The target region is selected in the Vector NTI interface and pasted into any primer design program. The design of the amplification primers yielding overlapping PCR fragments is crucial to fully cover each gene region, since Ecotilling shows a lower resolution in the first approximately 150 bp of each fragment. After design, the primer binding sites can easily be checked in Vector NTI to ensure the optimal position of each primer regarding to any regions of particular interest.
The same procedure is followed for the sequencing primers. By designing and optimizing them immediately together with the PCR fragments, it is possible to set up a high throughput mutation validation routine for the newly detected mutations of each target gene, where any detected mutations can be readily sequenced. This allows sequencing of each detected mutation within 48 hours from the Ecotilling run.
The use of Vector NTI for the design of Ecotilling experiments has several benefits. Due to the high density of known SNPs in the human genome, a crucial point for an easy evaluation of Ecotilling runs is the ability to readily discriminate between known and unknown mutations (see Figure 3 and additional file 3) and to differentiate true-positive signals from signals produced by other genetic structures such as poly-T stretches. Since by-hand annotation of all known variations over large genetic regions is extremely time-consuming, the possibility of Vector NTI to import this information directly from Ensembl.org is highly beneficial.
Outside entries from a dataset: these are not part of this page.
/-- CONFIG HBMAREA (R258, R269). -/
def hbmareaBody (s : State) (pay : List Byte) : Answer :=
  let d := leAt pay 2 1
  let kind := leAt pay 8 1
  let a : HbmArea := ⟨leAt pay 24 8, leAt pay 16 8⟩
  refuseFirst [(2, decide (d < Config.vdevs)), (8, decide (kind ≤ 1)), (16, decide (a.size ≤ Config.hbmEnd)),
      (24, decide (a.pa + a.size ≤ Config.hbmEnd))]
    (.ok 0 [] (s.updVd d (fun v => if kind = 0 then { v with undoArea := some a } else { v with saveArea := some a })))

/-- CONFIG PERMITS (R201, R405): never above the class's pool. -/
def permitsBody (s : State) (pay : List Byte) : Answer :=
  let x := leAt pay 8 2
  let n := leAt pay 10 1
  let set (s : State) (c : Nat) : State :=
    let s := s.updCore c (fun k => { k with pool := n })
    if (s.cor c).permitQ.isEmpty then s else s.post (.permitGrant c)
  refuseFirst [nameCheck 8 x Config.cores, (10, decide (n ≤ poolOfClass s.henip.pclass))]
    (.ok 0 [] (s.updEach (named x Config.cores) set))

/-! ## A context's items -/

/-- CONFIG ROOT (R388): in HBM, a multiple of 32 KiB. -/
def rootBody (s : State) (pay : List Byte) : Answer :=
  let d := leAt pay 2 1
  let c := leAt pay 3 1
  let pa := leAt pay 8 8
  refuseFirst (ctxChecks d c 2 3 ++ [(8, pa % 32768 == 0 && inHbm pa)]) (.ok 0 [] (s.updCtx d c (fun x => { x with root := some pa })))

/-- CONFIG CNTPAGE (R378): 0 unmaps it. -/
def cntpageBody (s : State) (pay : List Byte) : Answer :=
  let d := leAt pay 2 1
  let c := leAt pay 3 1
  let va := leAt pay 8 8
  refuseFirst (ctxChecks d c 2 3 ++ [(8, va % 65536 == 0 && decide (va < 9007199254740992))])
    (.ok 0 [] (s.updCtx d c (fun x => { x with cntpage := if va = 0 then none else some va })))

/-- The physical pages that a range is bound to (R333, R376). -/
def bindPages (s : State) (d c va n : Nat) : List Nat :=
  (pageBases va n).filterMap (fun p => s.hostAddr d c p)

/-- Whether every page of a range is mapped to HBM with R, and with W or without it. -/
def bindable (s : State) (d c va n : Nat) (w : Bool) : Bool :=
  (pageBases va n).all (fun p => (s.hostAddr d c p).isSome &&
    (match s.deviceWalk d c p with | some (_, e) => e.r && e.w == w | none => false))

/-- CONFIG RING (R376): bound to its pages, WIDX and RIDX set to 0. -/
def ringBody (s : State) (pay : List Byte) : Answer :=
  let d := leAt pay 2 1
  let c := leAt pay 3 1
  let kind := leAt pay 8 1
  let n := leAt pay 12 4
  let va := leAt pay 16 8
  let r : Ring := ⟨n, s.bindPages d c va n, va % 65536⟩
  let bound (s : State) : State :=
    (s.boundWrite d c r.pages r.off0 0 (toBytes 8 0)).boundWrite d c r.pages r.off0 8 (toBytes 8 0)
  refuseFirst (ctxChecks d c 2 3 ++ [(8, decide (kind ≤ 1)), (12, decide (4096 ≤ n ∧ n ≤ 1073741824) && n == 2 ^ Nat.log2 n),
      (16, va % n == 0 && s.bindable d c va n true)])
    (.ok 0 [] (bound (s.updVd d (fun v => if kind = 0 then { v with tileRing := some r } else { v with sumRing := some r }))))

/-! ## REGION (R329, R340) -/

/-- CONFIG REGION with OP 0 (or an OP that is none): as MODREG. -/
def regionRegisterBody (s : State) (pay : List Byte) : Answer :=
  let d := leAt pay 2 1
  let c := leAt pay 3 1
  let lg := leAt pay 9 1
  let n := leAt pay 12 4
  let base := leAt pay 16 8
  let g := 2 ^ lg
  refuseFirst (ctxChecks d c 2 3 ++ [(8, leAt pay 8 1 == 0), (9, decide (2 ≤ lg ∧ lg ≤ 8)), (12, decide (1 ≤ n)), (16, base % g == 0),
      (12, decide (base + n * g ≤ 9007199254740992)), (12, !s.meetsRegion d c base (n * g))])
    (match s.freeRegion d c with
    | none => .refused 16
    | some k => .ok k [] (s.enterRegion d c k ⟨base, lg, n⟩))

/-- CONFIG REGION with OP 1: as MODREL. -/
def regionReleaseBody (s : State) (pay : List Byte) : Answer :=
  let d := leAt pay 2 1
  let c := leAt pay 3 1
  let k := leAt pay 16 8
  refuseFirst (ctxChecks d c 2 3 ++
      [(16, decide (k < 256) && (SMap.find (s.ctx d c).regions k).isSome && !s.recording d c)])
    (.ok k [] (s.leaveRegion d c k))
The resulting data set represents the basis for the subsequent primer design. Optimal primer design is essential for the entire experiment as primers are often designed without exact knowledge of the location of potentially interesting regions, resulting sometimes in several PCR redesigns. While the position of coding regions is usually known and taken into account, potential regulatory regions are seldom precisely considered during primer design, although they harbor the majority of (e)QTL loci . This happens mostly because information about their location is hardly to retrieve in a well arranged form. While the use of many of the publicly available databases is often not really intuitive, we found that the Genomatix Database represents a powerful and user-friendly, although proprietary source of information on regulatory elements. Therefore the integration of information about regulatory regions into the Vector NTI seems a strong advantage for mutation screening in epidemiological studies, especially given the recent results outside of coding regions or even gene regions as discussed above [7–11]. Figure 2 and additional file 2 provide an example for a complete Vector NTI data set for Ecotilling screenings.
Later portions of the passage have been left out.